**Description of the task**
From the first line of the data below through the line holding "back (R57). -/", write out each line exactly as it stands.
++++ Available data
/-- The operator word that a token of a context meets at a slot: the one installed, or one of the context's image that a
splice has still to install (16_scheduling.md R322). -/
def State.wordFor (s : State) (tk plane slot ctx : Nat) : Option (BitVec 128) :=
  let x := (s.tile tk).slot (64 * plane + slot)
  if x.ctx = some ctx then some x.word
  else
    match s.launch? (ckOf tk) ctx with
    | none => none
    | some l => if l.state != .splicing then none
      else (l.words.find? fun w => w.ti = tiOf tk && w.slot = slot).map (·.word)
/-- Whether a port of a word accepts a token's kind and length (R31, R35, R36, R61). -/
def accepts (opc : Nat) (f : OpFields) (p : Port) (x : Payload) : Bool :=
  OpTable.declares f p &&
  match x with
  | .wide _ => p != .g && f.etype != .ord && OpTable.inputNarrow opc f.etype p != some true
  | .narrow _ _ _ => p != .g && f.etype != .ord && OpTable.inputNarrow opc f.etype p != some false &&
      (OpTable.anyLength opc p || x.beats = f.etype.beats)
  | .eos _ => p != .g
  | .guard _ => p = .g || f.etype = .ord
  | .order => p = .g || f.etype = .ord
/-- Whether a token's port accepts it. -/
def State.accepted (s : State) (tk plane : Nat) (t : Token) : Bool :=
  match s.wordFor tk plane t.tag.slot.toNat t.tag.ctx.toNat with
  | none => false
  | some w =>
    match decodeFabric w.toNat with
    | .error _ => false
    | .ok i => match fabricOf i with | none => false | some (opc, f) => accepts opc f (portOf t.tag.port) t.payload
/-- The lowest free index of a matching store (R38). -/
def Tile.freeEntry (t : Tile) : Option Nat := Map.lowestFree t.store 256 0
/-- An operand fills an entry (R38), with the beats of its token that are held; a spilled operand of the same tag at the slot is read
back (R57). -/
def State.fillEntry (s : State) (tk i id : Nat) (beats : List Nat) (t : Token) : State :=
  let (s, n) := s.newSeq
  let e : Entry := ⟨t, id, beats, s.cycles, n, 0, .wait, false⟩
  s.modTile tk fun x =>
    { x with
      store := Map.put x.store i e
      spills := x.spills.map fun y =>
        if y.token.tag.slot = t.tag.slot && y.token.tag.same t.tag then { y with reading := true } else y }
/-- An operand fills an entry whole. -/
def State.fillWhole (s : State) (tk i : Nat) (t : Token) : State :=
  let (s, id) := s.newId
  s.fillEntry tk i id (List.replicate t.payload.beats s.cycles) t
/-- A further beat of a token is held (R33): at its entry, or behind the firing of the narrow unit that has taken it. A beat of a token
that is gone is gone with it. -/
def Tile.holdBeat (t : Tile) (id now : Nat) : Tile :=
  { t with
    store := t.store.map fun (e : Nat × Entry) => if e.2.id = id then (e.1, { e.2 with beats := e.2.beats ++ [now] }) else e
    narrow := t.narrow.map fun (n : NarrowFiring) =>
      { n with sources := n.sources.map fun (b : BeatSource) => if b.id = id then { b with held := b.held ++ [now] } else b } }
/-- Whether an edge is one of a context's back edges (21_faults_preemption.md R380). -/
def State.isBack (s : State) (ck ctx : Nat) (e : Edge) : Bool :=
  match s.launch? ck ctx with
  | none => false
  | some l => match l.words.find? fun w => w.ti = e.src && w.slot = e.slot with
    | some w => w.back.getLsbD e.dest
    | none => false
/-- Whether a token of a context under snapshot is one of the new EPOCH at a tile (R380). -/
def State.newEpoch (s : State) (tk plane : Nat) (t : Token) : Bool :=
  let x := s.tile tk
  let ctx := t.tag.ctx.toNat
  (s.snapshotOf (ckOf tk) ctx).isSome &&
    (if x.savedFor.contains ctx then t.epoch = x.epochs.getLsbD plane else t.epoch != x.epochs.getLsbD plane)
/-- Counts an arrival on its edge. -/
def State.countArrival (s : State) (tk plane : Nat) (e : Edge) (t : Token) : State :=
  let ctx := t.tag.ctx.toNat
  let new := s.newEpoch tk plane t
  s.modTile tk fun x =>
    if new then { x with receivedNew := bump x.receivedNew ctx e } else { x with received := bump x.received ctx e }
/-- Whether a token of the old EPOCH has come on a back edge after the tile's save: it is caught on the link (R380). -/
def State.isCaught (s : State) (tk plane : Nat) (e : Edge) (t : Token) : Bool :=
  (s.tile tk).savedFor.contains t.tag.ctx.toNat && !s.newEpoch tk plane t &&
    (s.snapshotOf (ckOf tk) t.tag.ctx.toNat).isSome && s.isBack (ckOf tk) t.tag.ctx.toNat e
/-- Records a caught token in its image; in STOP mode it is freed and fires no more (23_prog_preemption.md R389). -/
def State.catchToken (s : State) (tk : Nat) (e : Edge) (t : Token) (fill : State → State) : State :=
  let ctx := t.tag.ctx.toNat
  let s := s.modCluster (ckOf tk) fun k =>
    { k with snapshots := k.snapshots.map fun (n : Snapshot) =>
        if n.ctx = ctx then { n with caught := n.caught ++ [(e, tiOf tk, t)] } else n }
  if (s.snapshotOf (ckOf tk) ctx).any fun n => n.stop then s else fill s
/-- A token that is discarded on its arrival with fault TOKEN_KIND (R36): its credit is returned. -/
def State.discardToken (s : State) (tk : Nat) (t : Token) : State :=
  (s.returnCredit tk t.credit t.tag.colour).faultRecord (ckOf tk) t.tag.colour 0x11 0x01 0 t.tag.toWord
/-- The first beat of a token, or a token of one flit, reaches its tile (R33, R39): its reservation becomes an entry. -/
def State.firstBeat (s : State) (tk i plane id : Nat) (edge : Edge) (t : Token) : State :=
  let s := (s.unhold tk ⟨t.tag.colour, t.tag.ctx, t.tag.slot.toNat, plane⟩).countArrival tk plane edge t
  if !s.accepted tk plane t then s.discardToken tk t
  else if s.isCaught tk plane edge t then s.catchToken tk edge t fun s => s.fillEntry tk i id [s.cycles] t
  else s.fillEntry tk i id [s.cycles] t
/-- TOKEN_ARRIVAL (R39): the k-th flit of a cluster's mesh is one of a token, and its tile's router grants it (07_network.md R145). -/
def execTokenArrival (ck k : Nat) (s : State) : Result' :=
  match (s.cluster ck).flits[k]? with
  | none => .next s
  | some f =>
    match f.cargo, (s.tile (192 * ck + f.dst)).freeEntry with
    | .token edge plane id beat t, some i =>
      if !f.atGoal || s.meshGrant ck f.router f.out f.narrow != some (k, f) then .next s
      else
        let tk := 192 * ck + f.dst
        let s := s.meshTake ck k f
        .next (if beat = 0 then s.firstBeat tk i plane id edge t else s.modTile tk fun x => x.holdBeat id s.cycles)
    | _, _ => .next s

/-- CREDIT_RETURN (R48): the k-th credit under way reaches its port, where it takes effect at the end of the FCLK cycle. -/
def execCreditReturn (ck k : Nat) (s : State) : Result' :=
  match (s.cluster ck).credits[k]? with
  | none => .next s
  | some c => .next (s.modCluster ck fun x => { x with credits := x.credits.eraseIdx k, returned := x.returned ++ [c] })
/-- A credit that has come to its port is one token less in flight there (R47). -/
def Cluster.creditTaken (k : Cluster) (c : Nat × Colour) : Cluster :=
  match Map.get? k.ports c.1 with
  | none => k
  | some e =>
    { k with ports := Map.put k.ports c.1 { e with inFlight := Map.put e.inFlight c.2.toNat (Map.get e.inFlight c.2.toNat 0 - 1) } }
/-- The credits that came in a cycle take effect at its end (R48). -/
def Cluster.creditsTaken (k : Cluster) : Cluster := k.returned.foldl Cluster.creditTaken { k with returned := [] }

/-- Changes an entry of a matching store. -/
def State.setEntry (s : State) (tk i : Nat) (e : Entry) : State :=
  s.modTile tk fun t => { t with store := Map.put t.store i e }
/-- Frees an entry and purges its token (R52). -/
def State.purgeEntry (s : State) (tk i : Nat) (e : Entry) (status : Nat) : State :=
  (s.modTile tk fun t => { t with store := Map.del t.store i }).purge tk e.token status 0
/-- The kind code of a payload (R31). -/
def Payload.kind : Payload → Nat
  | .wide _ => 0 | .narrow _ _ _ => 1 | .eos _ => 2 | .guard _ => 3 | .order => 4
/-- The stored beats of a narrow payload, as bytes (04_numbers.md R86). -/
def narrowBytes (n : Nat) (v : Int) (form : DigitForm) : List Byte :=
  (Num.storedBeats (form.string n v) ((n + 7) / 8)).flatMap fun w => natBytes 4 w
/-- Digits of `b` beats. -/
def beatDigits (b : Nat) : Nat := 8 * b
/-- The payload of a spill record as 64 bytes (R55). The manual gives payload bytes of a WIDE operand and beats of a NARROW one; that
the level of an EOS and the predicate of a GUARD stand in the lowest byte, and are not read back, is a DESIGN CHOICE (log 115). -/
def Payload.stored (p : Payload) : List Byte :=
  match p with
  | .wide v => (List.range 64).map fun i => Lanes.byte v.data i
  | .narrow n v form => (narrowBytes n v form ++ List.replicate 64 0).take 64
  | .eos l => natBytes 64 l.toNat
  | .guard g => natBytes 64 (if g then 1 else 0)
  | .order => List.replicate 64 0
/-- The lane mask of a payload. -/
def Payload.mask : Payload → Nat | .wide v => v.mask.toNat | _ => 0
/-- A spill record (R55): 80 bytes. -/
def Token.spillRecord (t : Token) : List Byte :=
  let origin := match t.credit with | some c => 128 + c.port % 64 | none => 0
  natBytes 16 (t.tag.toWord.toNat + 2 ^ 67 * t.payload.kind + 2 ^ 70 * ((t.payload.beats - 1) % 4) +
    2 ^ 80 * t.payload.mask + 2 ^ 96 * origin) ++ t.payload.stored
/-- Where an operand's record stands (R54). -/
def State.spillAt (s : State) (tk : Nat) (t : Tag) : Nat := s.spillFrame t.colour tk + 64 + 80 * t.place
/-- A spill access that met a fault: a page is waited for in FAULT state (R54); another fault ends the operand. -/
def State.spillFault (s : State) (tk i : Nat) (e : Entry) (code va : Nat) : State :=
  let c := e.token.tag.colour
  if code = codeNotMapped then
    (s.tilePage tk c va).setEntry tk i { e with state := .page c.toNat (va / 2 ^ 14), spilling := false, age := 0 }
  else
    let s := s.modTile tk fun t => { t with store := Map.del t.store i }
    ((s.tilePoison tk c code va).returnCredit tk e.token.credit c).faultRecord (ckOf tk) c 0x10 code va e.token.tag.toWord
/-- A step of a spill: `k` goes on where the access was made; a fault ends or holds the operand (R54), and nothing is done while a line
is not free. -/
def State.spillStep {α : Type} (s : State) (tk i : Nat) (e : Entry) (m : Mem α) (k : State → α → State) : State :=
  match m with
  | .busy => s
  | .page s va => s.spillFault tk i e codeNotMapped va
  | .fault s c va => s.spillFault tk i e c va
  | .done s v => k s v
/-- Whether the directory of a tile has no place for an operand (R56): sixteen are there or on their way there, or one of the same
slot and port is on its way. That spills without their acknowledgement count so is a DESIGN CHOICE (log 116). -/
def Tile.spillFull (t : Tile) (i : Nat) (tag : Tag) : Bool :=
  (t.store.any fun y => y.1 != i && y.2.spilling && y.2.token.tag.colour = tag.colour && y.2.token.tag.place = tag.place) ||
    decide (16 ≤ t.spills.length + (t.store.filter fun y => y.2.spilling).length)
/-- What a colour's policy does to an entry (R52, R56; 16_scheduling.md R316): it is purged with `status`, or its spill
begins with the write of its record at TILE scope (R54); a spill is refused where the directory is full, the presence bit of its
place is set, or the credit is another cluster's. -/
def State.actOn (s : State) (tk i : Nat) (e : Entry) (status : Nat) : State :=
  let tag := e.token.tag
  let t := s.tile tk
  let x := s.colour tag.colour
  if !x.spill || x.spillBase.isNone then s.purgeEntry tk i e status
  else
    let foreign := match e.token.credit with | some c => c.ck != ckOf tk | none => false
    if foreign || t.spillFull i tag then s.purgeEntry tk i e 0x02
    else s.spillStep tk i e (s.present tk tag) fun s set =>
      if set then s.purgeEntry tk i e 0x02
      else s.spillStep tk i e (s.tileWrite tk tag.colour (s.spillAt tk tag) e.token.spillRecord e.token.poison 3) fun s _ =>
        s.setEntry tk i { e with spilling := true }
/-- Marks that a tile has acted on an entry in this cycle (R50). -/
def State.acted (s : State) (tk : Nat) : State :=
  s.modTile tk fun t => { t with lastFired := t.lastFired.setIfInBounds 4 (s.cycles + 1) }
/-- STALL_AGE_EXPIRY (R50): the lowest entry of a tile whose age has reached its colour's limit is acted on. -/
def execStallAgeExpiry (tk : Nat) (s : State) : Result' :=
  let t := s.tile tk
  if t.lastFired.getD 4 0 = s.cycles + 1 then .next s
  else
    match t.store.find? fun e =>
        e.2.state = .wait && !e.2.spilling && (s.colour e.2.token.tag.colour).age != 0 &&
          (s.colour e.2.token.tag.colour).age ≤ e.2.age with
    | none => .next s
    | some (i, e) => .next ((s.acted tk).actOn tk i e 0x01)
++++++++
**Worked solution**
/-- The operator word that a token of a context meets at a slot: the one installed, or one of the context's image that a
splice has still to install (16_scheduling.md R322). -/
def State.wordFor (s : State) (tk plane slot ctx : Nat) : Option (BitVec 128) :=
  let x := (s.tile tk).slot (64 * plane + slot)
  if x.ctx = some ctx then some x.word
  else
    match s.launch? (ckOf tk) ctx with
    | none => none
    | some l => if l.state != .splicing then none
      else (l.words.find? fun w => w.ti = tiOf tk && w.slot = slot).map (·.word)
/-- Whether a port of a word accepts a token's kind and length (R31, R35, R36, R61). -/
def accepts (opc : Nat) (f : OpFields) (p : Port) (x : Payload) : Bool :=
  OpTable.declares f p &&
  match x with
  | .wide _ => p != .g && f.etype != .ord && OpTable.inputNarrow opc f.etype p != some true
  | .narrow _ _ _ => p != .g && f.etype != .ord && OpTable.inputNarrow opc f.etype p != some false &&
      (OpTable.anyLength opc p || x.beats = f.etype.beats)
  | .eos _ => p != .g
  | .guard _ => p = .g || f.etype = .ord
  | .order => p = .g || f.etype = .ord
/-- Whether a token's port accepts it. -/
def State.accepted (s : State) (tk plane : Nat) (t : Token) : Bool :=
  match s.wordFor tk plane t.tag.slot.toNat t.tag.ctx.toNat with
  | none => false
  | some w =>
    match decodeFabric w.toNat with
    | .error _ => false
    | .ok i => match fabricOf i with | none => false | some (opc, f) => accepts opc f (portOf t.tag.port) t.payload
/-- The lowest free index of a matching store (R38). -/
def Tile.freeEntry (t : Tile) : Option Nat := Map.lowestFree t.store 256 0
/-- An operand fills an entry (R38), with the beats of its token that are held; a spilled operand of the same tag at the slot is read
back (R57). -/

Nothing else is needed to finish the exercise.